For identification of plant biomass degrading microbes, we classified each draft genome individually with the eSVMbPFAM and eSVMCAZY B models, which had the highest macro accuracy based on Pfam domain or CAZy family annotations, respectively. The eSVMbPFAM classifier assigned seven of the draft genomes to plant bio mass degraders. One of these, genome APb, was found by 16S rRNA analysis to be related to the fibrolytic species Butyrivibrio fibrisolvens. Four others are of the order of Bacteroidales, and include all but one draft genomes affiliated to the Bacteroidales. The 6th and 7th predicted degrader, represented by gen ome AIa and AWa, belong to the Clostridiales, like genome APb.

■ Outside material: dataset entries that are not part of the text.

theorem FloatingPointWord.not_doublePrecision {w : Word} (h : FloatingPointWord w) : ¬DoublePrecisionWord w := by
  rintro ⟨hop, -⟩
  rcases h with h | ⟨h, -⟩ <;> rw [hop] at h
  · exact absurd h (by decide)
  · exact absurd h (by decide)

theorem FloatingPointWord.not_unimplemented {w : Word} (h : FloatingPointWord w) : ¬UnimplementedWord w := by
  have apart : ∀ x ∈ unimplementedXos, x ∉ floatingPointXos := by decide
  rw [unimplementedWord_iff]
  rintro ⟨hop, hxo⟩
  rcases floatingPointWord_iff.1 h with h | ⟨-, h⟩
  · rw [hop] at h
    exact absurd h (by decide)
  · exact apart _ hxo h

/-! ## What classifyOther says of them -/

theorem classifyOther_doublePrecision {w : Word} (h : DoublePrecisionWord w) (p : Page) :
    classifyOther p w = .doublePrecision := by
  unfold classifyOther
  rw [if_pos (isDoublePrecision_iff.2 h)]

theorem classifyOther_bookE {w : Word} (h : ¬DoublePrecisionWord w) :
    (UnimplementedWord w → classifyOther .bookE w = .unimplemented) ∧
      (FloatingPointWord w → classifyOther .bookE w = .floatingPoint) ∧
      (¬UnimplementedWord w → ¬FloatingPointWord w → classifyOther .bookE w = .illegal) := by
  have hd : ¬isDoublePrecision w = true := mt isDoublePrecision_iff.1 h
  simp only [classifyOther, if_neg hd, Bool.and_eq_true, beq_iff_eq, List.contains_iff_mem]
  refine ⟨fun hu => if_pos (unimplementedWord_iff.1 hu), fun hf => ?_, fun hu hf => ?_⟩
  · rw [if_neg (mt unimplementedWord_iff.2 hf.not_unimplemented)]
    rcases floatingPointWord_iff.1 hf with hop | hxo
    · exact if_pos hop
    · rw [if_pos hxo, ite_self]
  · rw [floatingPointWord_iff, not_or] at hf
    obtain ⟨hop, hxo⟩ := hf
    rw [if_neg (mt unimplementedWord_iff.2 hu), if_neg hop, if_neg hxo]

theorem classifyOther_vle {w : Word} (h : ¬DoublePrecisionWord w) :
    classifyOther .vle w = if field 0 6 w = 4 then .illegal else .vleOutside := by
  unfold classifyOther
  rw [if_neg (mt isDoublePrecision_iff.1 h)]
  simp only [beq_iff_eq]

/-! ## No row holds them -/

/-- Two fields of a word as a row of the table would hold them, so that Row.excludes speaks of them. It gives no instruction
of its own. -/
def fieldsRow (op : BitVec 6) (a n : Nat) (x : BitVec n) : Row where
  mask := place 0 6 (BitVec.allOnes 6) ||| place a n (BitVec.allOnes n)
  bits := place 0 6 op ||| place a n x
  build := fun _ => .isync

/-- The mask of a field keeps the field. -/
theorem and_place_allOnes (a n : Nat) (w : Word) (h : a + n ≤ 32) :
    w &&& place a n (BitVec.allOnes n) = place a n (field a n w) := by
  apply BitVec.eq_of_getLsbD_eq
  intro i hi
  rw [BitVec.getLsbD_and, place_getLsbD _ _ _ _ h, place_getLsbD _ _ _ _ h]
  by_cases hf : 32 - a - n ≤ i ∧ i < 32 - a
  · have inside : i - (32 - a - n) < n := by omega
    have back : 32 - a - n + (i - (32 - a - n)) = i := by omega
    simp [hf, inside, field, back]
  · rw [decide_eq_false hf, Bool.false_and, Bool.and_false, Bool.false_and]

theorem fieldsRow_hit {op : BitVec 6} {a n : Nat} {x : BitVec n} {w : Word} (ha : a + n ≤ 32) (hop : field 0 6 w = op)
    (hx : field a n w = x) : (fieldsRow op a n x).hit w = true := by
  refine beq_iff_eq.2 ?_
  rw [fieldsRow, BitVec.and_or_distrib_left, and_place_allOnes 0 6 w (by decide), and_place_allOnes a n w ha, hop, hx]

theorem decodeWord_of_excluded {p : Page} {q : Row} {w : Word} (h : (rowsOf p).all q.excludes = true) (hq : q.hit w = true) :
    decodeWord p w = .error (classifyOther p w) := by
  have none : (rowsOf p).find? (fun r => r.hit w) = none := by
    rw [List.find?_eq_none]
    intro r hr
    rw [Row.excludes_not_hit q r w (List.all_eq_true.1 h r hr) hq]
    exact Bool.false_ne_true
  rw [decodeWord, none]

The eSVMCAZY B classifier also assigned five of these genomes to the plant biomass degraders. Add itionally it classified genome AH as plant biomass degrading, while being ambiguous in the assignment of AFa. To validate these predictions, we searched the draft genomes for genes encoding 51 enzymatically active glycoside hydrolases AV-951 characterized from the same rumen dataset. Genomes AGa, AC2a, AJ and AIa were all linked to different enzymes of varying specificities. AC2a was linked to cellulose deg radation, specifically to a carboxymethyl cellulose degrading GH5 endoglucanase as well as GH9 enzyme capable of degrading insoluble cellulosic substrates such as AvicelW. AIa demonstrated capabilities towards xylan and soluble cellulosic substrates with affiliations to four GH10 xylanases. Both AGa and AJ demonstrated broader substrate versatility and were linked to enzymes Dorsomorphin ALK with capabilities towards cellulosic substrates CMC and AvicelW, hemicellulosic substrates lichenan and xylan, as well as the natural feedstocks miscanthus and switchgrass. Import antly, no carbohydrate active enzymes were affiliated to draft genomes that were predicted to not possess plant biomass degrading capabilities.